++++ Provided data

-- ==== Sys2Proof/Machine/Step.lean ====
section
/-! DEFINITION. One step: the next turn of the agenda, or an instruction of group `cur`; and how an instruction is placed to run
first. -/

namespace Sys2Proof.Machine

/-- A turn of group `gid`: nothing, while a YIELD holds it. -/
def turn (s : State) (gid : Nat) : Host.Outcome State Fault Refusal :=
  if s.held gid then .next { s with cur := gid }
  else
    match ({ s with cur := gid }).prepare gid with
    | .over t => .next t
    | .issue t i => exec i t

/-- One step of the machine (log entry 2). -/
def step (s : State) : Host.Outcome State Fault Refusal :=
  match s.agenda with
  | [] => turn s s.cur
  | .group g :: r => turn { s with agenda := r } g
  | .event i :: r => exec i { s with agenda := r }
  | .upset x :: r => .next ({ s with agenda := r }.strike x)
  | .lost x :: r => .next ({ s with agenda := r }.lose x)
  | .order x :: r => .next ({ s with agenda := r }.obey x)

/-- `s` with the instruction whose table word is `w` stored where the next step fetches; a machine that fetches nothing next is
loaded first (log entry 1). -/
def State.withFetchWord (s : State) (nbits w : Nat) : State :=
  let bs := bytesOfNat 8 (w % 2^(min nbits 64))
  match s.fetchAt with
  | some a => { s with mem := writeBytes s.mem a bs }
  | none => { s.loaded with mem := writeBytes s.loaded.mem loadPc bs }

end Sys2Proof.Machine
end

++++++++
++++ Provided data

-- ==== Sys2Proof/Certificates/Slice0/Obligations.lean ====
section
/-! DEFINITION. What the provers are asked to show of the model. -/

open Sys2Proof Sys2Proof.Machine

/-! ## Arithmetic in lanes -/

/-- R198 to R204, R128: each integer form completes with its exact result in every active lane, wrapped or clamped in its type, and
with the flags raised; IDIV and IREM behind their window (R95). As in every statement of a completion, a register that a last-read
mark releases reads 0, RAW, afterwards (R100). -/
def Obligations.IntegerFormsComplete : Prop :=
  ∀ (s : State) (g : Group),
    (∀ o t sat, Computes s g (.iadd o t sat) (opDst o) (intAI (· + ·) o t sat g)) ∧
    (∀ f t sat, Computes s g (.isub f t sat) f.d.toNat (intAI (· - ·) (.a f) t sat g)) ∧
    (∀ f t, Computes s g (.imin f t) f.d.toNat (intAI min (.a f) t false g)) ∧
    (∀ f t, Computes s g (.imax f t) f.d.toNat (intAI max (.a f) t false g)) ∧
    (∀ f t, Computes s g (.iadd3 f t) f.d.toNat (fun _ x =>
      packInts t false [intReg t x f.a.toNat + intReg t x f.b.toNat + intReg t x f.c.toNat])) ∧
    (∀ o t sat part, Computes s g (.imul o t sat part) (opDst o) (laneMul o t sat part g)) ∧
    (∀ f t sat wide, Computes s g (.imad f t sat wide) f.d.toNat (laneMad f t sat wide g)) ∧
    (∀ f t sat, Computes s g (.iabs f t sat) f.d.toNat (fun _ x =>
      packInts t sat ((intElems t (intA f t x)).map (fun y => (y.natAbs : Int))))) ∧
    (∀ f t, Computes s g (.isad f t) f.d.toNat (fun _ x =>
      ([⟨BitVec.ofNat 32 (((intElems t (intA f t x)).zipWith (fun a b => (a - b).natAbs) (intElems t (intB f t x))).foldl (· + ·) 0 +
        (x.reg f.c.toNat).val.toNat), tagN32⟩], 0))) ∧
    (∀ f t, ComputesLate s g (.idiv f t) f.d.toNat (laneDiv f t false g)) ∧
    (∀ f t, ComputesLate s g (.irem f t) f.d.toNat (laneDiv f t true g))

++++++++

Your assignment >>
Give back, exactly as written, the stretch from the line with "match s.agenda with" through the line with "writeBytes s.mem a", and no other lines from the records above.

Response area >>
  match s.agenda with
  | [] => turn s s.cur
  | .group g :: r => turn { s with agenda := r } g
  | .event i :: r => exec i { s with agenda := r }
  | .upset x :: r => .next ({ s with agenda := r }.strike x)
  | .lost x :: r => .next ({ s with agenda := r }.lose x)
  | .order x :: r => .next ({ s with agenda := r }.obey x)

/-- `s` with the instruction whose table word is `w` stored where the next step fetches; a machine that fetches nothing next is
loaded first (log entry 1). -/
def State.withFetchWord (s : State) (nbits w : Nat) : State :=
  let bs := bytesOfNat 8 (w % 2^(min nbits 64))
  match s.fetchAt with
  | some a => { s with mem := writeBytes s.mem a bs }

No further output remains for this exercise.